• Your task
Word for word, retype the entire listing.

• Records provided
/-! ### Release -/

/-- A frame with no copy left released: its buffers go back once its last byte is in or it was dropped, and it is forgotten
once nothing more of it can arrive (R454, R466). -/
def Dev.settleFrame (d : Dev) (fid : Nat) : Dev :=
  match d.frame? fid with
  | none => d
  | some f =>
    if f.stage = 0 ∨ d.refs fid ≠ 0 then d
    else if f.tail || f.dead then
      let d1 := match f.buf with | some b => d.releaseBuf b.1 b.2 | none => d
      let d2 := if f.growth then { d1 with net := { d1.net with hrGrowth := d1.net.hrGrowth - 1 } } else d1
      let d3 := if f.tail then { d2 with net := { d2.net with frames := Tbl.set d2.net.frames none fid none } }
        else d2.setFrame fid { f with buf := none, growth := false }
      d3.pfcJudge f.lp f.cls
    else d

/-- A frame leaving the classifier: its bank's in-flight count falls (R440). -/
def Dev.leaveClass (d : Dev) (fid stage : Nat) : Dev :=
  match d.frame? fid with
  | some f => if f.stage = 0 then (d.flight f.bank false).setFrame fid { f with stage := stage } else d
  | none => d

/-- A whole frame dropped that has no copy yet: it leaves the classifier, counts its reason, and stays only for the mirror
copies of its drop. -/
def Dev.dropFrame (d : Dev) (fid reason : Nat) : Dev :=
  match d.frame? fid with
  | none => d
  | some f =>
    let d1 := (d.leaveClass fid 1).onFrame fid
      (fun x => { x with dead := true, pool := if x.declared.isNone then poolFor x.len else x.pool })
    let d2 := (d1.countDrop f none reason).mirrorDrop fid reason 0xFFFF
    d2.settleFrame fid

/-- A copy that is no longer in a queue dropped with a reason: its entry and Headroom are given back (R466). -/
def Dev.dropCopy (d : Dev) (c : Copy) (reason : Nat) : Dev :=
  let d1 := ({ d with net := { d.net with entries := d.net.entries - 1 } }).headroom c.kind false
  match d1.frame? c.fid with
  | none => d1
  | some f =>
    let d2 := d1.countDrop f (some c) reason
    let d3 := if c.kind = 3 then d2.bump (MIR_DROPPED c.session) 1
      else d2.mirrorDrop c.fid reason (if c.q < 2304 then c.q / 9 else 0xFFFF)
    d3.settleFrame c.fid

/-- Every queued copy of a frame dropped with a reason. -/
def Dev.dropCopies (d : Dev) (fid reason : Nat) : Dev :=
  let gone := d.net.queues.flatMap (fun q => q.2.filter (fun c => c.fid == fid))
  let d1 := gone.foldl (fun e c => e.setQueue c.q ((e.queue c.q).filter (fun x => !(x.fid == fid)))) d
  gone.foldl (fun e c => e.dropCopy c reason) d1

/-- The head copy of a queue removed and dropped. -/
def Dev.dropHead (d : Dev) (q reason : Nat) : Dev :=
  match d.queue q with
  | c :: r => (d.setQueue q r).dropCopy c reason
  | [] => d

/-! ### Buffers for frames -/

/-- A frame served from pool `k`: it is placed there, its copies are accounted at that size, and ingress occupancy is judged
(R461, R464, R470). -/
def Dev.placeFrame (d : Dev) (fid k i : Nat) : Dev :=
  match d.frame? fid with
  | none => d
  | some f =>
    let d1 := d.setFrame fid { f with buf := some (k, i), stage := 2, unserved := false }
    let d2 := if k = f.pool then d1 else
      (d1.net.queues.map (·.1)).foldl
        (fun e q => if (e.queue q).any (fun c => c.fid == fid) then
            e.setQueue q ((e.queue q).map (fun c => if c.fid = fid then { c with size := bufSize k } else c)) else e) d1
    d2.pfcJudge f.lp f.cls

/-- The frames that ask for a buffer of pool `k`, in the rotation from requester `start` (R462). -/
def Dev.requests (d : Dev) (k start : Nat) : List Nat :=
  (List.range 17).flatMap (fun r =>
    (d.net.frames.filter (fun e => match e.2 with
      | some f => f.stage == 1 && f.buf.isNone && !f.unserved && f.pool == k && f.requester == (start + r) % 17 && d.refs e.1 != 0
      | none => false)).map (·.1))

/-- One request of pool `k` served, or left for SPILL; how many are served after it. -/
def Dev.serve (d : Dev) (k fid n : Nat) : Dev × Nat :=
  match d.frame? fid with
  | none => (d, n)
  | some f =>
    if d.available k f.guar = 0 then (d.setFrame fid { f with unserved := true }, n)
    else
      let r := d.takeBuf k
      match r.2 with
      | some i => (r.1.placeFrame fid k i, n + 1)
      | none => (r.1.onFrame fid (fun x => { x with unserved := true }), n)

/-- One cycle of pool `k`'s allocator: it takes the requests in its rotation until it has served 4 (R462). -/
def Dev.bufferRequest (d : Dev) (k start : Nat) : Dev :=
  ((d.requests k start).foldl (fun (e : Dev × Nat) f => if e.2 = 4 then e else e.1.serve k f e.2) (d, 0)).1

/-- An unserved request of pool `k`: it moves to the next larger pool where SPILL lets it, else the frame's copies are dropped
with POOL_EMPTY (R463). -/
def Dev.spillOne (d : Dev) (k fid : Nat) : Dev :=
  if k < 3 ∧ d.fld (RINK_POOL_CTRL (k + 2)) RINK_POOL_CTRL_SPILL = 1 then
    (d.bump RINK_SPILLS 1).onFrame fid (fun x => { x with pool := k + 1, unserved := false })
  else
    ((d.onFrame fid (fun x => { x with dead := true, unserved := false })).dropCopies fid drPOOL_EMPTY).settleFrame fid

/-- The unserved requests of pool `k` (R463). -/
def Dev.spill (d : Dev) (k : Nat) : Dev :=
  (d.net.frames.filter (fun e => match e.2 with | some f => f.unserved && f.pool == k | none => false)).foldl
    (fun e f => e.spillOne k f.1) d

/-! ### What the module originates -/

/-- A frame that the module originates, or the host injects, for a named queue: it is admitted like any other copy and asks
for its buffer as requester 16 (R462, R499). The reason of a refusal, if any. -/
def Dev.originate (d : Dev) (q : Nat) (b : List Byte) (g : Frame → Frame) : Dev × Option Nat :=
  let body := padMin b
  let f : Frame := { lp := 256, stamp := twTrunc d.coreTime, steps := d.tk.stepSum, era := d.tk.era, orig := body, body := body, tail := true,
                     bank := d.epochOf d.coreTime, declared := some (body.length + 4), stage := 1, pool := poolFor (body.length + 4),
                     cls := min (q % 9) 7, pcp := min (q % 9) 7 }
  let r := d.newFrame (g f)
  let o := r.1.offer r.2 { fid := r.2, q := q }
  match o.2 with
  | none => (o.1, none)
  | some x => ((o.1.mirrorDrop r.2 x (if q < 2304 then q / 9 else 0xFFFF)).settleFrame r.2, some x)

end Sys2Proof.Machine
end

• Task answer
/-! ### Release -/

/-- A frame with no copy left released: its buffers go back once its last byte is in or it was dropped, and it is forgotten
once nothing more of it can arrive (R454, R466). -/
def Dev.settleFrame (d : Dev) (fid : Nat) : Dev :=
  match d.frame? fid with
  | none => d
  | some f =>
    if f.stage = 0 ∨ d.refs fid ≠ 0 then d
    else if f.tail || f.dead then
      let d1 := match f.buf with | some b => d.releaseBuf b.1 b.2 | none => d
      let d2 := if f.growth then { d1 with net := { d1.net with hrGrowth := d1.net.hrGrowth - 1 } } else d1
      let d3 := if f.tail then { d2 with net := { d2.net with frames := Tbl.set d2.net.frames none fid none } }
        else d2.setFrame fid { f with buf := none, growth := false }
      d3.pfcJudge f.lp f.cls
    else d

/-- A frame leaving the classifier: its bank's in-flight count falls (R440). -/
def Dev.leaveClass (d : Dev) (fid stage : Nat) : Dev :=
  match d.frame? fid with
  | some f => if f.stage = 0 then (d.flight f.bank false).setFrame fid { f with stage := stage } else d
  | none => d

/-- A whole frame dropped that has no copy yet: it leaves the classifier, counts its reason, and stays only for the mirror
copies of its drop. -/
def Dev.dropFrame (d : Dev) (fid reason : Nat) : Dev :=
  match d.frame? fid with
  | none => d
  | some f =>
    let d1 := (d.leaveClass fid 1).onFrame fid
      (fun x => { x with dead := true, pool := if x.declared.isNone then poolFor x.len else x.pool })
    let d2 := (d1.countDrop f none reason).mirrorDrop fid reason 0xFFFF
    d2.settleFrame fid

/-- A copy that is no longer in a queue dropped with a reason: its entry and Headroom are given back (R466). -/
def Dev.dropCopy (d : Dev) (c : Copy) (reason : Nat) : Dev :=
  let d1 := ({ d with net := { d.net with entries := d.net.entries - 1 } }).headroom c.kind false
  match d1.frame? c.fid with
  | none => d1
  | some f =>
    let d2 := d1.countDrop f (some c) reason
    let d3 := if c.kind = 3 then d2.bump (MIR_DROPPED c.session) 1
      else d2.mirrorDrop c.fid reason (if c.q < 2304 then c.q / 9 else 0xFFFF)
    d3.settleFrame c.fid

/-- Every queued copy of a frame dropped with a reason. -/
def Dev.dropCopies (d : Dev) (fid reason : Nat) : Dev :=
  let gone := d.net.queues.flatMap (fun q => q.2.filter (fun c => c.fid == fid))
  let d1 := gone.foldl (fun e c => e.setQueue c.q ((e.queue c.q).filter (fun x => !(x.fid == fid)))) d
  gone.foldl (fun e c => e.dropCopy c reason) d1

/-- The head copy of a queue removed and dropped. -/
def Dev.dropHead (d : Dev) (q reason : Nat) : Dev :=
  match d.queue q with
  | c :: r => (d.setQueue q r).dropCopy c reason
  | [] => d

/-! ### Buffers for frames -/

/-- A frame served from pool `k`: it is placed there, its copies are accounted at that size, and ingress occupancy is judged
(R461, R464, R470). -/
def Dev.placeFrame (d : Dev) (fid k i : Nat) : Dev :=
  match d.frame? fid with
  | none => d
  | some f =>
    let d1 := d.setFrame fid { f with buf := some (k, i), stage := 2, unserved := false }
    let d2 := if k = f.pool then d1 else
      (d1.net.queues.map (·.1)).foldl
        (fun e q => if (e.queue q).any (fun c => c.fid == fid) then
            e.setQueue q ((e.queue q).map (fun c => if c.fid = fid then { c with size := bufSize k } else c)) else e) d1
    d2.pfcJudge f.lp f.cls

/-- The frames that ask for a buffer of pool `k`, in the rotation from requester `start` (R462). -/
def Dev.requests (d : Dev) (k start : Nat) : List Nat :=
  (List.range 17).flatMap (fun r =>
    (d.net.frames.filter (fun e => match e.2 with
      | some f => f.stage == 1 && f.buf.isNone && !f.unserved && f.pool == k && f.requester == (start + r) % 17 && d.refs e.1 != 0
      | none => false)).map (·.1))

/-- One request of pool `k` served, or left for SPILL; how many are served after it. -/
def Dev.serve (d : Dev) (k fid n : Nat) : Dev × Nat :=
  match d.frame? fid with
  | none => (d, n)
  | some f =>
    if d.available k f.guar = 0 then (d.setFrame fid { f with unserved := true }, n)
    else
      let r := d.takeBuf k
      match r.2 with
      | some i => (r.1.placeFrame fid k i, n + 1)
      | none => (r.1.onFrame fid (fun x => { x with unserved := true }), n)

/-- One cycle of pool `k`'s allocator: it takes the requests in its rotation until it has served 4 (R462). -/
def Dev.bufferRequest (d : Dev) (k start : Nat) : Dev :=
  ((d.requests k start).foldl (fun (e : Dev × Nat) f => if e.2 = 4 then e else e.1.serve k f e.2) (d, 0)).1

/-- An unserved request of pool `k`: it moves to the next larger pool where SPILL lets it, else the frame's copies are dropped
with POOL_EMPTY (R463). -/
def Dev.spillOne (d : Dev) (k fid : Nat) : Dev :=
  if k < 3 ∧ d.fld (RINK_POOL_CTRL (k + 2)) RINK_POOL_CTRL_SPILL = 1 then
    (d.bump RINK_SPILLS 1).onFrame fid (fun x => { x with pool := k + 1, unserved := false })
  else
    ((d.onFrame fid (fun x => { x with dead := true, unserved := false })).dropCopies fid drPOOL_EMPTY).settleFrame fid

/-- The unserved requests of pool `k` (R463). -/
def Dev.spill (d : Dev) (k : Nat) : Dev :=
  (d.net.frames.filter (fun e => match e.2 with | some f => f.unserved && f.pool == k | none => false)).foldl
    (fun e f => e.spillOne k f.1) d

/-! ### What the module originates -/

/-- A frame that the module originates, or the host injects, for a named queue: it is admitted like any other copy and asks
for its buffer as requester 16 (R462, R499). The reason of a refusal, if any. -/
def Dev.originate (d : Dev) (q : Nat) (b : List Byte) (g : Frame → Frame) : Dev × Option Nat :=
  let body := padMin b
  let f : Frame := { lp := 256, stamp := twTrunc d.coreTime, steps := d.tk.stepSum, era := d.tk.era, orig := body, body := body, tail := true,
                     bank := d.epochOf d.coreTime, declared := some (body.length + 4), stage := 1, pool := poolFor (body.length + 4),
                     cls := min (q % 9) 7, pcp := min (q % 9) 7 }
  let r := d.newFrame (g f)
  let o := r.1.offer r.2 { fid := r.2, q := q }
  match o.2 with
  | none => (o.1, none)
  | some x => ((o.1.mirrorDrop r.2 x (if q < 2304 then q / 9 else 0xFFFF)).settleFrame r.2, some x)

end Sys2Proof.Machine
end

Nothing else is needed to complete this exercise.